US: Hamas formally rejected hostage deal
Matthew Miller, the U.S. State Department spokesman, moderates a press conference at the U.S. Embassy in Beijing, China, on June 19, 2023, as U.S. Secretary of State Antony Blinken looks on. Credit: Chuck Kennedy/U.S. State Department.

Hamas submitted “a written rejection and counter-proposal,” U.S. State Department spokesman Matthew Miller confirmed for the first time.

JNS Staff Report
June 26, 2024

An official in Washington on Tuesday for the first time confirmed that Hamas’s response to the hostage deal outlined by U.S. President Joe Biden on May 31 amounted to a rejection.

“They came back several weeks ago and rejected the proposal that was on the table,” said U.S. State Department spokesman Matthew Miller.

Hamas “gave us a written response that rejected the proposal that had been put forward by Israel, that President Biden had outlined, that the United Nations Security Council and countries all around the world had endorsed,” he told reporters, according to a State Department readout.

Miller added that the administration wouldn’t release the text of the terror group’s response due to the sensitive nature of the talks, but confirmed it had received “a written rejection and counter-proposal.”

While Miller was the first U.S. official to describe Hamas’s June 11 reply as a rejection of the proposed framework, U.S. Secretary of State Antony Blinken had previously said it included changes that were “not workable.”

“A deal was on the table that was virtually identical to the proposal that Hamas made on May 6—a deal that the entire world is behind, a deal Israel has accepted.
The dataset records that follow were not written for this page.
-- ==== Sys2Proof/Machine/RowsFrond.lean ====
section
/-! DEFINITION. The register rows of the action scheduler ACT (10), of the fronds with their channels, encoder units
and engines (11, 12), and of the line dies (11). -/

namespace Sys2Proof.Machine

/-- ACT registers (10, "ACT registers"). -/
def actRows : List RegRow := [
  { base := 0x0A0000, acc := .wo },
  { base := 0x0A0004, acc := .ro },
  { base := 0x0A0008, acc := .rw, mask := 0x3F },
  { base := 0x0A000C, acc := .rw, mask := 0xFFFF, wide := .stage },
  { base := 0x0A0010, acc := .rw, mask := 0xFFFF, wide := .apply 1 },
  { base := 0x0A0014, acc := .ro },
  { base := 0x0A0018, acc := .rws, mask := 0xFF, own := 7, fac := fun _ _ => 0xFF },
  { base := 0x0A001C, acc := .rws, mask := 0xFF, own := 7, fac := fun _ _ => 0x10 },
  { base := 0x0A0020, acc := .ro },
  { base := 0x0A0030, acc := .rw, mask := 0xFFF },
  { base := 0x0A0034, acc := .ro },
  { base := 0x0A0040, n1 := 8, s1 := 4, acc := .ro },
  { base := 0x0A0080, n1 := 12, s1 := 4, acc := .ro },
  { base := 0x0A0100, n1 := 48, s1 := 4, acc := .ro },
  { base := 0x0A1000, n1 := 256, s1 := 4, acc := .rwx, mask := 0xFFFF, own := 7 },
  { base := 0x0A1400, n1 := 256, s1 := 4, acc := .rws, mask := 0xFFF8, own := 7 }]

/-- A line mode value that is not reserved, on L0 to L11 or on L12 to L15 (R275, R276). -/
def lmodeOk (pairLine : Bool) (v : Nat) : Bool :=
  let mode := v % 8
  let osrc := v / 16 % 8
  decide (mode ≤ 5) && decide (osrc ≤ 5) && decide (v / 128 % 4 ≠ 3) &&
    (if mode = 5 then (if pairLine then osrc == 0 else decide (2 ≤ osrc))
     else if mode = 2 ∨ mode = 3 then true else osrc == 0)

/-- A UART configuration value that is not reserved (R285, R290). -/
def ucfgOk (c : Nat) (v : Nat) : Bool :=
  let frame := v / 256 % 4
  let data := v / 4 % 4
  decide (frame ≠ 3) && decide (data ≠ 3) && decide (v / 16 % 8 ≤ 4) && (frame != 2 || data == 2) &&
    (c == 0 || decide (v % 4 ≠ 3))

/-- The registers of one RS-485 channel (11). -/
def uartRows (b nn c : Nat) : List RegRow :=
  let o := b + 0x100 + 0x40 * c
  let own := 208 + 2 * nn + c
  [{ base := o, acc := .rwx, mask := 0x1FFF, own := own, fac := fun _ _ => 4, ok := ucfgOk c },
   { base := o + 0x4, acc := .rwx, mask := 0xFFFF, own := own, fac := fun _ _ => 0x87A, ok := fun v => 0x19 ≤ v },
   { base := o + 0x8, acc := .rws, mask := 0xFF0F, own := own, fac := fun _ _ => 0x2301, ok := fun v => 0x100 ≤ v },
   { base := o + 0xC, acc := .rws, mask := 0xFFFF, own := own, fac := fun _ _ => 0x8FF },
   { base := o + 0x10, acc := .wo },
   { base := o + 0x14, acc := .pop },
   { base := o + 0x18, n1 := 10, s1 := 4, acc := .ro }]

/-- The registers of one engine (12). -/
def engineRows (b nn k : Nat) : List RegRow :=
  let o := b + 0x1000 + 0x100 * k
  let own := 128 + 5 * nn + k
  [{ base := o, acc := .rwx, mask := 0xFF00, own := own, fac := fun _ _ => 0x4000,
     ok := fun v => decide (v / 4096 ≤ 8) && decide (v / 256 % 8 ≤ 4) },
   { base := o + 0x4, acc := .rwx, mask := 0x3F7F, own := own, fac := fun _ _ => 0x40,
     ok := fun v => decide (1 ≤ v % 128) && decide (v / 256 + v % 128 ≤ 64) },
   { base := o + 0x8, acc := .rwx, mask := 0x3F, own := own },
   { base := o + 0xC, acc := .rwx, mask := 0x1F1F, own := own },
   { base := o + 0x10, acc := .rwx, mask := 0xFFFF, own := own },
   { base := o + 0x14, acc := .rws, mask := 0xF0F, own := own, fac := fun _ _ => 0x10F },
   { base := o + 0x18, acc := .wo },
   { base := o + 0x20, n1 := 2, s1 := 4, acc := .wo },
   { base := o + 0x28, acc := .pop },
   { base := o + 0x2C, acc := .ro },
   { base := o + 0x40, n1 := 6, s1 := 4, acc := .ro },
   { base := o + 0x60, n1 := 5, s1 := 4, acc := .ro }]

/-- FRDnn registers (11, 12). Factory program words read 0x90_0000. -/
def frondRows (nn : Nat) : List RegRow :=
  let b := 0x100000 + 0x10000 * nn
  [{ base := b, n1 := 12, s1 := 4, acc := .rwx, mask := 0x1FF, own := 16 + nn, ok := lmodeOk false },
   { base := b + 0x30, n1 := 4, s1 := 4, acc := .rwx, mask := 0x1FF, own := 16 + nn, ok := lmodeOk true },
   { base := b + 0x40, n1 := 16, s1 := 4, acc := .rws, mask := 0x3FF, own := 16 + nn },
   { base := b + 0x80, acc := .rw, mask := 0xFFFF },
   { base := b + 0x84, n1 := 3, s1 := 4, acc := .ro },
   { base := b + 0x90, acc := .wo },
   { base := b + 0x200, acc := .rwx, mask := 0x3FFF, own := 240 + nn, fac := fun _ _ => 0x2002,
     ok := fun v => decide (v % 8 ≤ 4) && decide (v / 32 % 4 ≠ 3) && decide (v / 128 % 4 ≠ 3) &&
       decide (v / 512 % 4 ≠ 3) },
   { base := b + 0x204, acc := .rw, mask := 0xFFFF, wide := .stage },
   { base := b + 0x208, acc := .rw, mask := 0xFFFF, wide := .apply 1 },
   { base := b + 0x20C, acc := .wo },
   { base := b + 0x210, n1 := 6, s1 := 4, acc := .ro }] ++
  uartRows b nn 0 ++ uartRows b nn 1 ++
  engineRows b nn 0 ++ engineRows b nn 1 ++ engineRows b nn 2 ++ engineRows b nn 3 ++
  [{ base := b + 0x1800, acc := .ro },
   { base := b + 0x1804, acc := .wo },
   { base := b + 0x1808, acc := .ro },
   { base := b + 0x2000, n1 := 64, s1 := 8, acc := .rw, mask := 0xFFFF, wide := .stage },
   { base := b + 0x2004, n1 := 64, s1 := 8, acc := .rw, mask := 0xFF, wide := .apply 1, fac := fun _ _ => 0x90 }]

/-- The line-die registers of lines, fronds and RS-485 transceivers on die d (11, R302). A line-die register stands at
`0x1000000 + 0x10000 * d` plus its word address. -/
def ldLineRows (d : Nat) : List RegRow :=
  let b := 0x1000000 + 0x10000 * d
  let f := 16 + 8 * d
  [{ base := b + 0x100, n1 := 8, s1 := 0x80, n2 := 16, s2 := 8, acc := .rwx, mask := 0x77FF, own := f, own1 := 1,
     fac := fun _ _ => 0x10A3, ok := fun v => decide (v / 8192 % 4 ≠ 3) && decide (v / 16 % 16 ≠ 0) },
   { base := b + 0x101, n1 := 8, s1 := 0x80, n2 := 16, s2 := 8, acc := .rwx, mask := 0xFFFF, own := f, own1 := 1,
     fac := fun _ _ => 0x9000, ok := fun v => decide (v / 256 ≤ 0x90) && decide (v % 256 ≤ 0x90) },
   { base := b + 0x102, n1 := 8, s1 := 0x80, n2 := 16, s2 := 8, acc := .rwx, mask := 0xFFFF, own := f, own1 := 1,
     fac := fun _ _ => 0x140A },
   { base := b + 0x103, n1 := 128, s1 := 8, n2 := 5, s2 := 1, acc := .ro },
   { base := b + 0x600, n1 := 8, s1 := 4, acc := .rwx, mask := 0xFFFF, own := f, own1 := 1,
     fac := fun _ _ => 0x4B0, ok := fun v => v ≤ 0x4B0 },
   { base := b + 0x601, n1 := 8, s1 := 4, n2 := 3, s2 := 1, acc := .ro },
   { base := b + 0x700, n1 := 8, s1 := 2, n2 := 2, s2 := 1, acc := .rwx, mask := 0x7, own := f, own1 := 1,
     ok := fun v => v / 2 ≠ 3 }]

end Sys2Proof.Machine
end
Hamas could have answered with a single word: ‘Yes,'” the secretary stated at a June 12 press conference in Doha.

Ismail Haniyeh, the Qatar-based head of Hamas’s “political” bureau, on Tuesday stressed the terror organization’s refusal to sign any deal unless Jerusalem commits to ending the war in Gaza and withdrawing all troops, conditions that Israel has repeatedly dismissed.
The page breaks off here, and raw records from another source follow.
/-! ### Field lines, RS-485 channels, encoders (11) and engines (12) -/

/-- A field line on its die: the mode it was last sent (LMODE of R277), its comparator and filtered level (R279), the
level commanded at its driver, the level the scheduler last left (R277), its latch (R282), the conditions entered
(R281), and the minimum level time of engine commands (R312). -/
structure Line where
  lmode : BitVec 9 := 0
  raw : Bool := false
  filt : Bool := false
  cmd : Bool := false
  sched : Bool := false
  latched : Bool := false
  /-- latched by the frond budget (R284) -/
  cut : Bool := false
  conds : List LineCond := []
  engAt : Nat := 0
  deferred : Option Bool := none
  /-- the line stands at SAFE by the safe signal or by its die's own doing, until its frond is started (R479, R481) -/
  safed : Bool := false
deriving DecidableEq, Repr

/-- An RS-485 channel (R285 to R293). -/
structure Uart where
  rx : PortFifo := {}
  tx : List (BitVec 10) := []
  sending : Option (BitVec 10) := none
  driver : Bool := false
  receiving : Bool := false
  /-- a message is open: its EOM item is still to come (R290) -/
  msgOpen : Bool := false
  /-- the line is idle before the next character (R290) -/
  idle : Bool := true
  /-- the driver was switched off at this tick (R287) -/
  offAt : Option Nat := none
  /-- the message that the bridge assembles from this channel (R349): open, spoiled, its start, and its characters -/
  asmOpen : Bool := false
  asmBad : Bool := false
  asmStart : Nat := 0
  asmChars : List (BitVec 9) := []
  /-- messages queued for this channel (R357), the first with the words still to write -/
  egress : List Egress := []
deriving DecidableEq, Repr

/-- An encoder unit (R294 to R299). -/
structure Encoder where
  count : Word := 0
  zlatch : Word := 0
  a : Bool := false
  b : Bool := false
  z : Bool := false
  gate : Bool := false
  down : Bool := false
  armz : Bool := false
  /-- for the next axis sample: the count was set, an error occurred -/
  zset : Bool := false
  errPend : Bool := false
  cause1 : Bool := false
  cause2 : Bool := false
  /-- START of a take-over: the count and ZSET of the checkpoint are kept (R299) -/
  keep : Bool := false
deriving DecidableEq, Repr

/-- A pinna engine: the state of R304, its queues (R315), its last error (R321), and the tick at which its next step
begins. -/
structure Engine where
  pc : BitVec 6 := 0
  sr : Word := 0
  bc : Nat := 0
  x : Word := 0
  y : Word := 0
  cnt : BitVec 16 := 0
  qe : Bool := false
  delay : Nat := 0
  stalled : Bool := false
  /-- the level that an edge WAIT refers to (R308) -/
  ref : Bool := false
  nextAt : Nat := 0
  pins : BitVec 16 := 0
  tx : List Word := []
  rx : PortFifo := {}
  err : Option (BitVec 6 × BitVec 3) := none
  /-- the entry offset of a RESTART by a START action (R324) -/
  entry : Option (BitVec 6) := none
deriving DecidableEq, Repr

/-- The frond-wide state of the engines: mark flags (R314), flags set by software for the end of the next cycle, and
the placement on physical engines (R326, R327). -/
structure Frond where
  flags : BitVec 4 := 0
  map : BitVec 12 := 0x688
  spare : BitVec 3 := 4
  spareOk : Bool := true
  failing : BitVec 5 := 0
  pending : Bool := false
deriving DecidableEq, Repr

/-! ### The action scheduler (10) -/

/-- A waiting swap request (ACT.STAT.SWAPREQ). -/
inductive SwapReq where
  | none | swap | armswap
deriving DecidableEq, Repr

/-- What an entry carries into its records (R267): group, REC, slot, tag, axis, lateness, the LATE and STALE flags. -/
structure ActRec where
  group : Nat
  rec_ : Bool
  slot : Nat
  tag : Word
  axis : Nat
  lateness : Nat := 0
  late : Bool := false
  stale : Bool := false
deriving DecidableEq, Repr

/-- A command committed to a line die: its line, level, placement instant and edge instant on the tick counter, and
the entry whose outcome it is; an off edge of a pulse has none (R244, R247). -/
structure LineCmd where
  line : Nat
  on : Bool
  place : Nat
  edge : Nat
  entry : Option ActRec
deriving DecidableEq, Repr

/-- Where the off edge of a pulse lies: a position of an axis, or an instant on the tick counter (R246). -/
inductive OffEdge where
  | pos (axis : Nat) (target : BitVec 48)
  | tick (at_ : Nat)
deriving DecidableEq, Repr

/-- A pulse in flight: one per line (R246, R247). -/
structure Pulse where
  line : Nat
  onEdge : Nat
  offs : List OffEdge
  /-- the edge instant of the committed off command -/
  off : Option Nat := none
  entries : List ActRec
deriving DecidableEq, Repr

/-- The action scheduler (10): two banks of 4,096 entries of 32 bytes, the append queue, committed commands, pulses
in flight, and the capture queues. -/
structure Act where
  bank0 : List Host.Cell := []
  bank1 : List Host.Cell := []
  /-- the active bank is bank 1 -/
  active : Bool := false
  sh : BankState := .opened
  req : SwapReq := .none
  waitSort : Bool := false
  /-- axis and position that ARMSWAP took (R258) -/
  swapAx : BitVec 6 := 0
  swapPos : Word := 0
  appq : List (List Byte) := []
  cmds : List LineCmd := []
  pulses : List Pulse := []
  caps : Tab PortFifo := []
deriving DecidableEq, Repr

/-! ### USB (14) -/

/-- A hub port (R370, R373, R386): its USB 2.0 status and change bits; `attached` says that a device is there. -/
structure UsbPort where
  attached : Bool := false
  speed : BitVec 2 := 0
  power : Bool := false
  powerAt : Nat := 0
  connect : Bool := false
  enable : Bool := false
  susp : Bool := false
  overcur : Bool := false
  test : Bool := false
  ocPin : Bool := false
  cConnect : Bool := false
  cEnable : Bool := false
  cSusp : Bool := false
  cOvercur : Bool := false
  cReset : Bool := false
  /-- the hub drives a resume on the port (R386) -/
  resuming : Bool := false
deriving DecidableEq, Repr

/-- A transaction translator (R382): its non-periodic buffers, and the start-splits of one microframe. -/
structure Translator where
  bufs : List (BitVec 16) := []
  periodic : List (BitVec 16) := []
  uframe : Nat := 0
  count : Nat := 0
deriving DecidableEq, Repr

/-- The phases of a remote wake (R384). -/
inductive WakePhase where
  | none | pending | sense | drive
deriving DecidableEq, Repr

/-- A vendor control access in progress (R375): a write or a read, its address, its data or its length. -/
structure UsbCtl where
  write : Bool
  addr : BitVec 32
  len : Nat
  data : List Byte
  /-- its stage is still to be answered; a bus reset abandons it (R387) -/
  answer : Bool := true
deriving DecidableEq, Repr

/-- A command block taken (R376, R377): its id, operation, tag and length, and its result once it has completed: status,
DETAIL, bytes completed and data. -/
structure UsbBlock where
  id : Nat
  op : Byte
  tag : BitVec 16
  len : Nat
  issued : Bool
  result : Option (Nat × Nat × Nat × List Byte)
deriving DecidableEq, Repr

/-- One device of the compound device: address, configuration, alternate setting, remote wake. -/
structure UsbDevice where
  addr : BitVec 7 := 0
  config : Bool := false
  alt : Bool := false
  rwake : Bool := false
deriving DecidableEq, Repr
Any ceasefire proposal that does not guarantee an end to the IDF offensive in the enclave is “not an agreement,” said Haniyeh.

“If the criminal enemy thinks targeting my family will change our position or that of the resistance, they are delusional,” Haniyeh added, in reference to a Gaza airstrike in which one of his sisters was killed.
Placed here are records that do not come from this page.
/-- A TXCMD of a buffer that exists; buffer code 3 is ignored with reason 0x1. -/
def txBuffer (src : Src) (k : BitVec 3) (b : BitVec 2) (f : Nat → Nat → State → State) (s : State) : State :=
  if b = 3 then s.ignored src (canBase k.toNat + 0x8C) 1 else f k.toNat b.toNat s

/-- CAN_LOAD (R338). -/
def canLoad (src : Src) (k : BitVec 3) (b : BitVec 2) : State → State :=
  txBuffer src k b (fun k b s => s.txCmd k b (fun st => st == .empty || st == .loaded) true
    (fun _ s => s.setCan k ((s.can k).setBuf b (s.loadedBuf k .loaded))))

/-- REQ of a buffer (R338). -/
def State.canRequest (s : State) (k b : Nat) : State :=
  s.txCmd k b (fun st => st == .loaded) false
    (fun t s => s.setCan k ((s.can k).setBuf b { t with st := .pending, abort := false }))

/-- CAN_REQ (R338). -/
def canReq (src : Src) (k : BitVec 3) (b : BitVec 2) : State → State :=
  txBuffer src k b (fun k b s => s.canRequest k b)

/-- CAN_LOADREQ (R338). -/
def canLoadreq (src : Src) (k : BitVec 3) (b : BitVec 2) : State → State :=
  txBuffer src k b (fun k b s => s.txCmd k b (fun st => st == .empty || st == .loaded) true
    (fun _ s => s.setCan k ((s.can k).setBuf b (s.loadedBuf k .pending))))

/-- CAN_ABORT (R340). -/
def canAbort (src : Src) (k : BitVec 3) (b : BitVec 2) : State → State :=
  txBuffer src k b (fun k b s => s.txCmd k b (fun st => st == .pending || st == .sending) false
    (fun t s =>
      if t.st = .pending then
        (s.setCan k ((s.can k).setBuf b { t with st := .loaded })).bump (canBase k + 0x328)
      else s.setCan k ((s.can k).setBuf b { t with abort := true })))

/-- A write to CANk.TXCMD. -/
def canTxCmd (src : Src) (k : BitVec 3) (v : Nat) (s : State) : State :=
  let b := BitVec.ofNat 2 (v / 16)
  match v % 16 with
  | 1 => canLoad src k b s
  | 2 => canReq src k b s
  | 3 => canLoadreq src k b s
  | 4 => canAbort src k b s
  | _ => s.ignored src (canBase k.toNat + 0x8C) 1

/-- The arbitration field of a frame as the bus compares it, the lowest first: base identifier, RTR or SRR, IDE,
extension, RTR (R339). -/
def frameArb (f : CanFrame) : Nat :=
  if f.ide then f.id.toNat / 2 ^ 18 * 2 ^ 22 + 2 ^ 21 + 2 ^ 20 + f.id.toNat % 2 ^ 18 * 4 + (if f.rtr then 2 else 0)
  else f.id.toNat % 2 ^ 11 * 2 ^ 22 + (if f.rtr then 2 ^ 21 else 0)

/-- The buffer chosen among those PENDING (R339); a frame of CAN FD waits while FDEN = 0. -/
def State.canChoose (s : State) (k : Nat) : Option Nat :=
  let x := s.can k
  let c := [0, 1, 2].filter (fun b => (x.buf b).st == .pending && (!(x.buf b).frame.fdf || s.rb (canBase k) 3))
  if s.rb (canBase k) 5 then c.head?
  else c.foldl (fun m b => match m with
    | none => some b
    | some a => if frameArb (x.buf b).frame < frameArb (x.buf a).frame then some b else m) none

/-- The controller may start a frame: RUNNING, integrated, not bus-off, in normal mode or internal loopback, and none
under way (R336, R345). -/
def State.canMaySend (s : State) (k : Nat) : Bool :=
  let x := s.can k
  s.running (canFn k) && !x.integrating && x.conf != .busOff && (s.canMode k == 0 || s.canMode k == 3) &&
    [0, 1, 2].all (fun b => (x.buf b).st != .sending)

/-- CAN_ARBITRATION: an opportunity to start a frame (R339). -/
def canArbitration (k : BitVec 3) (s : State) : State :=
  let n := k.toNat
  if !s.canMaySend n then s
  else match s.canChoose n with
    | none => s
    | some b =>
      let x := s.can n
      let t := x.buf b
      (s.setCan n (x.setBuf b { t with st := .sending })).emit (.can n t.frame)

/-- The buffer on its way. -/
def Can.sending (x : Can) : Option Nat := [0, 1, 2].find? (fun b => (x.buf b).st == .sending)

/-! ### Receiving (R343, R344) -/

/-- The filter key of a frame: laid out as TXSTGL and TXSTGH. -/
def frameKey (f : CanFrame) : Nat :=
  f.id.toNat + bitAt f.ide 29 + bitAt f.rtr 30 + bitAt f.fdf 31

/-- The first filter that matches (R343). -/
def State.canFilter (s : State) (k : Nat) (f : CanFrame) : Option Nat :=
  (List.range 16).find? (fun i =>
    let b := canBase k + 0x100 + 0x20 * i
    let id := s.ap b + s.ap (b + 4) * 65536
    let mask := s.ap (b + 8) + s.ap (b + 0xC) * 65536
    s.ab (b + 0x10) 2 && (frameKey f ^^^ id) &&& mask == 0)

/-- The entries of a received frame (R344). -/
def canItem (f : CanFrame) (filter ns : Nat) : List DWord :=
  let words := (f.data.length + 3) / 4
  [BitVec.ofNat 64 (2 ^ 62 + f.dlc.toNat * 2 ^ 58 + bitAt f.esi 57 + bitAt f.brs 56 + bitAt f.fdf 55 + bitAt f.rtr 54 +
     bitAt f.ide 53 + filter * 2 ^ 48 + f.id.toNat),
   BitVec.ofNat 64 (ns % 2 ^ 62)] ++
  (List.range words).map (fun i => BitVec.ofNat 64 (leNat (slice f.data (4 * i) 4)))

/-- An RX FIFO. -/
def Can.rx (x : Can) (q : Nat) : PortFifo := if q = 0 then x.rx0 else x.rx1

/-- An RX FIFO set, with its watermark notice (R344). -/
def State.setCanRx (s : State) (k q : Nat) (f : PortFifo) : State :=
  let b := canBase k
  let hys := if q = 0 then s.af (b + 0x24) 7 0 else s.af (b + 0x24) 15 8
  let (s, f) := s.fifoNotice ((s.can k).rx q) f (s.ap (b + 0x1C + 4 * q)) hys (384 + k) 0x0130
  s.setCan k (if q = 0 then { s.can k with rx0 := f } else { s.can k with rx1 := f })

/-- A frame stored in an RX FIFO, or lost (R344). -/
def State.canStore (s : State) (k q : Nat) (item : List DWord) : State :=
  let (f, ok) := ((s.can k).rx q).store 256 item
  let s := s.setCanRx k q f
  if ok then s
  else
    let s := s.bump (canBase k + 0x314 + 4 * q)
    let key := (4096 + 2 * k + q) * 256 + 0xB4
    s.faultKeyed key 625000 (384 + k) 0xB4 0 q

/-- A unit reaches the bridge: queued, or discarded when the queue of 64 is full or the hub has no node number
(R349). -/
def State.brgIngress (s : State) (u : BrgUnit) : State :=
  if s.ident.number = 0xFFF ∨ 64 ≤ s.brg.ingress.length then
    (s.bump 0x0B0104).faultMs 582 0xB9 0 u.port
  else { s with brg := { s.brg with ingress := s.brg.ingress ++ [u] } }

/-- A frame received without error goes where its filter says (R343). -/
def State.canDeliver (s : State) (k : Nat) (f : CanFrame) (ns : Nat) : State :=
  let hit := s.canFilter k f
  let dest := match hit with
    | some i => s.af (canBase k + 0x110 + 0x20 * i) 1 0
    | none => s.af (canBase k + 0x18) 1 0
  match dest with
  | 0 => s
  | 1 => s.canStore k 0 (canItem f (hit.getD 0x1F) ns)
  | 2 => s.canStore k 1 (canItem f (hit.getD 0x1F) ns)
  | _ => s.brgIngress { port := k, key := BitVec.ofNat 32 (bitAt f.ide 31 + bitAt f.rtr 30 + bitAt f.fdf 29 + f.id.toNat)
                        can := some f, data := f.data, w9 := false, ns := ns }

/-! ### Error confinement (R345, R346) -/

/-- The confinement state that the counters give. -/
def confOf (tec rec_ : Nat) : CanConf :=
  if 256 ≤ tec then .busOff else if 128 ≤ tec ∨ 128 ≤ rec_ then .passive else .active

/-- The code of PSR.STATE for a confinement state. -/
def CanConf.code : CanConf → Nat
  | .active => 1 | .passive => 2 | .busOff => 3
The IDF confirmed on Tuesday that jets had struck two buildings in the northern Strip that were being used by Hamas terrorists, including several who invaded the Jewish state on Oct. 7 and took hostages.

Arab sources reported that a sister of Haniyeh was among those killed in the strikes.

More than 250 people were abducted to Gaza during Hamas’s Oct. 7 invasion of the northwestern Negev. Thousands more were killed and wounded by the terrorist group, with numerous atrocities documented.

One-hundred and twenty hostages remain in the Strip, of whom 116 were abducted on Oct. 7 (the other four were captured earlier). The figure includes both living and deceased men, women and children.

At least dozens of the remaining hostages are believed to be alive, a senior Israeli official involved in the negotiations told AFP last week.

The official noted that the Jewish state cannot commit to ending the war as a precondition for a deal because Hamas could “breach their commitment…and drag out the negotiations for 10 years” or more.

During a meeting with Blinken at the State Department on Monday, Israeli Defense Minister Yoav Gallant emphasized the need for all parties to put more pressure on Hamas to release the captives.

Prior to his meeting with U.S. officials, including CIA director William Burns, Gallant stated in Hebrew that “it is Israel’s primary commitment to return the hostages, with no exception, to their families and homes.”

Israeli negotiators reportedly traveled to Qatar last week in an attempt to narrow the gaps between the agreed-upon hostage deal and Hamas’s demands. According to the Elaph outlet, which cited an official familiar with the talks, the meeting focused on “controversial issues,” including the number of hostages that would be released during the first phase.